Directions -> Starting with the line that contains "busAfter s.cfg s.cfg.cmds.cmdClear", write out each line through the end of the listing, unchanged. Output nothing else.

Materials provided ->
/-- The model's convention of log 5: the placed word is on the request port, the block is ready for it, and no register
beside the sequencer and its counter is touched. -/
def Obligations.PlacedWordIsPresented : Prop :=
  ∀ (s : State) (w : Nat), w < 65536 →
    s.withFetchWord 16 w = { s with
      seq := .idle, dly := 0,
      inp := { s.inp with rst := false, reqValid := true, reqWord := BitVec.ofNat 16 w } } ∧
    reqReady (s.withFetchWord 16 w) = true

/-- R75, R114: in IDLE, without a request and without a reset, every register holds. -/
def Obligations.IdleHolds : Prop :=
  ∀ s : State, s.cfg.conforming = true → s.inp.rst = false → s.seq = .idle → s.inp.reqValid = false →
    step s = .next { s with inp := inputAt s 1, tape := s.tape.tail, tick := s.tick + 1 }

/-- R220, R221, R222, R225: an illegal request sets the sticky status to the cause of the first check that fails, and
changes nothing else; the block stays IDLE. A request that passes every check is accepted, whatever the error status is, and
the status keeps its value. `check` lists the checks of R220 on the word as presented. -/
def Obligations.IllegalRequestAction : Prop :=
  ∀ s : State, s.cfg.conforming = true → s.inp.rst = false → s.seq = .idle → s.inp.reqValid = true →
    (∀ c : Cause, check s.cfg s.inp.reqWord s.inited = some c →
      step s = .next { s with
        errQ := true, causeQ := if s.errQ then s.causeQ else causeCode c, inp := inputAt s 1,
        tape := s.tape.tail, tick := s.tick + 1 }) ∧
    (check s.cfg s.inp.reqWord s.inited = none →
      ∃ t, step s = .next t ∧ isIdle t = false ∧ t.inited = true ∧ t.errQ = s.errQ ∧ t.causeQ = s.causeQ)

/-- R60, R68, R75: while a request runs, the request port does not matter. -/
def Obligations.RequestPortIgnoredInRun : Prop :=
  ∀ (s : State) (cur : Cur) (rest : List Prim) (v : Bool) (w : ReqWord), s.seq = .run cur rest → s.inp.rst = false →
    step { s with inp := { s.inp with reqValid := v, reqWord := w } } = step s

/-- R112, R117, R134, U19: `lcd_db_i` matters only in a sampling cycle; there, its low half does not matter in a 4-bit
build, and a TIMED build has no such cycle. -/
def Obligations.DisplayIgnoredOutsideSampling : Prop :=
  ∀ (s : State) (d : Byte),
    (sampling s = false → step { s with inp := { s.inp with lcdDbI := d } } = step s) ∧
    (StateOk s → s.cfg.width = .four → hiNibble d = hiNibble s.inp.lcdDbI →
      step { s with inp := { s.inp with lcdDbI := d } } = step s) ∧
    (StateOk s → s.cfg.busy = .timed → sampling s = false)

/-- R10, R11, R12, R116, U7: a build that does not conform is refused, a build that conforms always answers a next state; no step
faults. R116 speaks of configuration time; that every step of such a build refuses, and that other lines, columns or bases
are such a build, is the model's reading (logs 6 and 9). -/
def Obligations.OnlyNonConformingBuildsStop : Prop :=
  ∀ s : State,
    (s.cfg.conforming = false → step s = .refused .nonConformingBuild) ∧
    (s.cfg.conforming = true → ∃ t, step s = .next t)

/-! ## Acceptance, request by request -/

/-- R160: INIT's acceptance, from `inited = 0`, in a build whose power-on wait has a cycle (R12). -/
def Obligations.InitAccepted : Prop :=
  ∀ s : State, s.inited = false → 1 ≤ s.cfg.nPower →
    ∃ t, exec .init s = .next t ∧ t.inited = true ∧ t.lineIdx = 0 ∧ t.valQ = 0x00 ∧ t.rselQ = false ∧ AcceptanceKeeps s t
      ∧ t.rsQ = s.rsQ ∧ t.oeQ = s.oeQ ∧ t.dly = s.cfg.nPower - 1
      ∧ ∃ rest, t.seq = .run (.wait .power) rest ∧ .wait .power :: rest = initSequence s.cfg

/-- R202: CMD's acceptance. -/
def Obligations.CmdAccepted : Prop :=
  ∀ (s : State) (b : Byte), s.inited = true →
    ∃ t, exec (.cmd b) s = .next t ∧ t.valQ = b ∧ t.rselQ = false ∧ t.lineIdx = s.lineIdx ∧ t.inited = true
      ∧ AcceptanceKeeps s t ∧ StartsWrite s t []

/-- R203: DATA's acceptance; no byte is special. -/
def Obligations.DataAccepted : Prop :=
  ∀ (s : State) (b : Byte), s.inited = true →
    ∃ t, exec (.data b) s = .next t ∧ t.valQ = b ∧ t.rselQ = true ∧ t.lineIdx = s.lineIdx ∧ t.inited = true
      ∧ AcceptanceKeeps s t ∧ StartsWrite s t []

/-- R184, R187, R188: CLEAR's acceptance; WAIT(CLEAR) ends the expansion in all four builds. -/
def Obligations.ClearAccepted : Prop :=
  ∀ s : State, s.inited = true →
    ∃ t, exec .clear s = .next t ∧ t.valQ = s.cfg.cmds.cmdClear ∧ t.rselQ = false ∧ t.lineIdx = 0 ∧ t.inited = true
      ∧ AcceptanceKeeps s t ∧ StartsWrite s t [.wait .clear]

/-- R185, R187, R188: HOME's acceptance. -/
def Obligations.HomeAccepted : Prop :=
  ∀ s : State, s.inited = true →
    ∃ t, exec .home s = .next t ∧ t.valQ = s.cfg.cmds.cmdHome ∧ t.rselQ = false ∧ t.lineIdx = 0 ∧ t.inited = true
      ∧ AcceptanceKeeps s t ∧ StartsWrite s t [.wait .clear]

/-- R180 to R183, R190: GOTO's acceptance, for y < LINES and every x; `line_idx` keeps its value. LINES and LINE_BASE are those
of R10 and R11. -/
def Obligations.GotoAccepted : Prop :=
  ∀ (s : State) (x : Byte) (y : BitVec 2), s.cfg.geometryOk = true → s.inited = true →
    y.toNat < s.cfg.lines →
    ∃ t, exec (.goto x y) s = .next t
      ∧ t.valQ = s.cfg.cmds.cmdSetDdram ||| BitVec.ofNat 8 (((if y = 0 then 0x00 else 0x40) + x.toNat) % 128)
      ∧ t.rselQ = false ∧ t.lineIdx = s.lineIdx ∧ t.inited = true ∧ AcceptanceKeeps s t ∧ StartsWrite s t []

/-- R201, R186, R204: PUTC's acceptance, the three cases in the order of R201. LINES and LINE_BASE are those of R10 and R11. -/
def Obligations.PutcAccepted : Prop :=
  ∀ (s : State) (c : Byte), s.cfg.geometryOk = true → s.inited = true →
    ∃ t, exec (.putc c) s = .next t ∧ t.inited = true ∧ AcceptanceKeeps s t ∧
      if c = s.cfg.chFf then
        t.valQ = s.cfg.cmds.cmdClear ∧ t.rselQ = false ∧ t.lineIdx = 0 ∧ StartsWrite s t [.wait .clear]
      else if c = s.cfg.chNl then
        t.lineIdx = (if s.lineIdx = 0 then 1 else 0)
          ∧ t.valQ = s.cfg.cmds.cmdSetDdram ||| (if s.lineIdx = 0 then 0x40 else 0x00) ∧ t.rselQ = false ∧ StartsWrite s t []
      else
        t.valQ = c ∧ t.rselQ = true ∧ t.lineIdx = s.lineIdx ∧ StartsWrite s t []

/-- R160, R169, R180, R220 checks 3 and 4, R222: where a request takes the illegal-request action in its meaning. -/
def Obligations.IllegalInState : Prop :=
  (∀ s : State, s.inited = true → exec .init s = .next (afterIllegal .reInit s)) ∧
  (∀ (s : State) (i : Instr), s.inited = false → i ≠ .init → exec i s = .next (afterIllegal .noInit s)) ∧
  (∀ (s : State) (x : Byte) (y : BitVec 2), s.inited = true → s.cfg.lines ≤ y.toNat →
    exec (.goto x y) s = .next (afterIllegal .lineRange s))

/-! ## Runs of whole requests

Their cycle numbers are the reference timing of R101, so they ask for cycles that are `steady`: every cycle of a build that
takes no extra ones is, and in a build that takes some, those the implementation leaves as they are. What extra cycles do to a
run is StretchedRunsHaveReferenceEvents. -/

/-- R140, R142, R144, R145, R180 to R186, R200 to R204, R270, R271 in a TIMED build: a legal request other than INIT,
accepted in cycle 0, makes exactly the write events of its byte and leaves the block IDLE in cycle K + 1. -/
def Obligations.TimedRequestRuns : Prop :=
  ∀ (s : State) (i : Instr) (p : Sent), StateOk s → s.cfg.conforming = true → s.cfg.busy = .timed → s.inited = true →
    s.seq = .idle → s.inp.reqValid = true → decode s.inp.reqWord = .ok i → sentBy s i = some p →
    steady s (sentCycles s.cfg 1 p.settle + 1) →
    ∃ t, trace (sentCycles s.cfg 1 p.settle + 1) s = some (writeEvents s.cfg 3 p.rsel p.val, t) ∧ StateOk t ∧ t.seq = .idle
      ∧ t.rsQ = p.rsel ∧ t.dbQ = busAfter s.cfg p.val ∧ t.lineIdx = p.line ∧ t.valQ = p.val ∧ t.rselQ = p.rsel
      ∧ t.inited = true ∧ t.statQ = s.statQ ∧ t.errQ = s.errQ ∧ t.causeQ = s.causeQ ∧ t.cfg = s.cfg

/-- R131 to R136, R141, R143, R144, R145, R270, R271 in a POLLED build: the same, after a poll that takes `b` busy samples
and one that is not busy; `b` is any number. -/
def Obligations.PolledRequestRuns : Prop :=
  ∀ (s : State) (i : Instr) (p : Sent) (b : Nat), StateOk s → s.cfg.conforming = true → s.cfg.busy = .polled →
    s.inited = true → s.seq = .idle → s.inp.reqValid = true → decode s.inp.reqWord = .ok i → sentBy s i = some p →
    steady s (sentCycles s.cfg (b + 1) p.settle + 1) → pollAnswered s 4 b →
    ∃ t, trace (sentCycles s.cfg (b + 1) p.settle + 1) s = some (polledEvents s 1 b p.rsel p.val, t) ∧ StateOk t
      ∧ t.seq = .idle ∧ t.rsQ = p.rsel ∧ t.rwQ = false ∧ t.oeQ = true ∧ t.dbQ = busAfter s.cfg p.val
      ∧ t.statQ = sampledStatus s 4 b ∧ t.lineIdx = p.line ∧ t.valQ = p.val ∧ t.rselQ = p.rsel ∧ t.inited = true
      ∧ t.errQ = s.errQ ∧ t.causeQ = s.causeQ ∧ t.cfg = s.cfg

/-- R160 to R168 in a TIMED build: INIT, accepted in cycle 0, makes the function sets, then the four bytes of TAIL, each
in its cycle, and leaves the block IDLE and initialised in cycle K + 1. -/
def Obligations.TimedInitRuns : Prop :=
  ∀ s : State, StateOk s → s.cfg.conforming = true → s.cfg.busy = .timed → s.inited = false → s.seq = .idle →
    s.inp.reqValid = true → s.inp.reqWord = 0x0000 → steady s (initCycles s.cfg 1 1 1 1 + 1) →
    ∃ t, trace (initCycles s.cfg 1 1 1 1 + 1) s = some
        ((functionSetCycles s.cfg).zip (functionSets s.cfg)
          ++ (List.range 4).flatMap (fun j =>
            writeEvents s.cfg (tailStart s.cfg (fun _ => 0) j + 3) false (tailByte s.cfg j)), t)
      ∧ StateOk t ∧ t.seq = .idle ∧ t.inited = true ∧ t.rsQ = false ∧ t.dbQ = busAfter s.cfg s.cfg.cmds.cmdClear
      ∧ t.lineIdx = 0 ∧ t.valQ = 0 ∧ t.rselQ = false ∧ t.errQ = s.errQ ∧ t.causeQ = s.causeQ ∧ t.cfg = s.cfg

Solution to the exercise ->
      ∧ StateOk t ∧ t.seq = .idle ∧ t.inited = true ∧ t.rsQ = false ∧ t.dbQ = busAfter s.cfg s.cfg.cmds.cmdClear
      ∧ t.lineIdx = 0 ∧ t.valQ = 0 ∧ t.rselQ = false ∧ t.errQ = s.errQ ∧ t.causeQ = s.causeQ ∧ t.cfg = s.cfg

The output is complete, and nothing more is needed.